Stored data

-- ==== Sys2Proof/Certificates/Slice0/Obligations.lean ====
section
/-! DEFINITION. The statements for the provers. Rule numbers are those of spec/; every statement holds for every
configuration, every state named by its hypotheses and every choice of the environment. -/

open Sys2Proof Sys2Proof.Machine

/-! ### Encoding -/

/-- R90 to R94: decoding the word of a well-formed command gives the command back, every operand at every value. -/
def Obligations.DecodeOfEncodeIsTheCommand : Prop :=
  ∀ (c : Config) (i : Instr), i.wf c = true → decode c (encode i) = .ok i

/-- R91, R94, R98: a word that decodes is the encoding of its command, with every reserved bit 0, and the command is
well-formed. -/
def Obligations.EncodeOfDecodeIsTheWord : Prop :=
  ∀ (c : Config) (w : Word) (i : Instr), decode c w = .ok i → encode i = w ∧ i.wf c = true

/-- R92: the opcode map, row by row; OP 0x00 and OP 0x0C to 0xFF select nothing; no two rows match one word; and a word
decodes to a command of a row exactly when it selects that row (match, mask and extra condition). -/
def Obligations.OpcodeMapSelectsExactlyOneRow : Prop :=
  (Opcode.all.map fun r => (r.pattern, r.mask)) =
    [(0x01000000, 0xFFFFFFFF), (0x02000000, 0xFFFFFFFF), (0x03000000, 0xFFFFFFFE), (0x04000000, 0xFFFFFFFF),
      (0x05000000, 0xFFFFFF00), (0x06000000, 0xFFFFFFFE), (0x07000000, 0xFF0080FF), (0x07000001, 0xFF0080FF),
      (0x08000000, 0xFFFFFFFE), (0x09000000, 0xFFFFF8FE), (0x0A000000, 0xFF00FF00), (0x0B000000, 0xFF00FFFF)] ∧
  ∀ (c : Config) (w : Word),
    ((fieldOP w = 0x00 ∨ 0x0C ≤ (fieldOP w).toNat) → ∀ r, ¬ rowSelects c w r) ∧
    (∀ r q : Opcode, w &&& r.mask = r.pattern → w &&& q.mask = q.pattern → r = q) ∧
    ∀ r : Opcode, (∃ i, decode c w = .ok i ∧ i.row = r) ↔ rowSelects c w r

/-- R95: the order of the decoder's checks. An OP outside 0x01 to 0x0B is the first verdict; then OP, and for OP 0x07
D[0], choose the row; a reserved bit that is not 0 is the second verdict; the row's extra condition the third; a word
that passes all is a command of the row. -/
def Obligations.DecoderChecksInOrder : Prop :=
  ∀ (c : Config) (w : Word),
    (fieldOP w = 0x00 ∨ 0x0B < (fieldOP w).toNat → decode c w = .error .opcode) ∧
    (1 ≤ (fieldOP w).toNat → (fieldOP w).toNat ≤ 0x0B →
      ∃ r : Opcode, fieldOP r.pattern = fieldOP w ∧ (fieldOP w = 0x07 → (r = .xferR ↔ fieldD0 w = true)) ∧
        (w &&& r.mask ≠ r.pattern → decode c w = .error .reserved) ∧
        (w &&& r.mask = r.pattern →
          (r = .xferR ∧ fieldN w = 0 → decode c w = .error .readLength) ∧
          (r = .auxset ∧ c.isI2c (fieldBit w) = true → decode c w = .error .auxBit) ∧
          (¬ (r = .xferR ∧ fieldN w = 0) → ¬ (r = .auxset ∧ c.isI2c (fieldBit w) = true) →
            ∃ i, decode c w = .ok i ∧ i.row = r)))

/-- R93, R61: the address byte is 2 x address + is_read; on the wire the address goes first, bit 6 first, then the
read/write bit; 0x29 gives 0x52 and 0x53. That the bit is 1 for a read is the spec's from general knowledge (log 13). -/
def Obligations.AddressByteIsAddressThenReadBit : Prop :=
  (∀ (a : BitVec 7) (rd : Bool),
    (addressByte a rd).toNat = 2 * a.toNat + (if rd then 1 else 0) ∧
    bitsOf (addressByte a rd) =
      [a.getLsbD 6, a.getLsbD 5, a.getLsbD 4, a.getLsbD 3, a.getLsbD 2, a.getLsbD 1, a.getLsbD 0, rd]) ∧
  addressByte 0x29 false = 0x52 ∧ addressByte 0x29 true = 0x53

Exercise
Could you output, exactly and with nothing else, the lines from the start of the records through the line containing "### Encoding -/"?

Output for this exercise
-- ==== Sys2Proof/Certificates/Slice0/Obligations.lean ====
section
/-! DEFINITION. The statements for the provers. Rule numbers are those of spec/; every statement holds for every
configuration, every state named by its hypotheses and every choice of the environment. -/

open Sys2Proof Sys2Proof.Machine

/-! ### Encoding -/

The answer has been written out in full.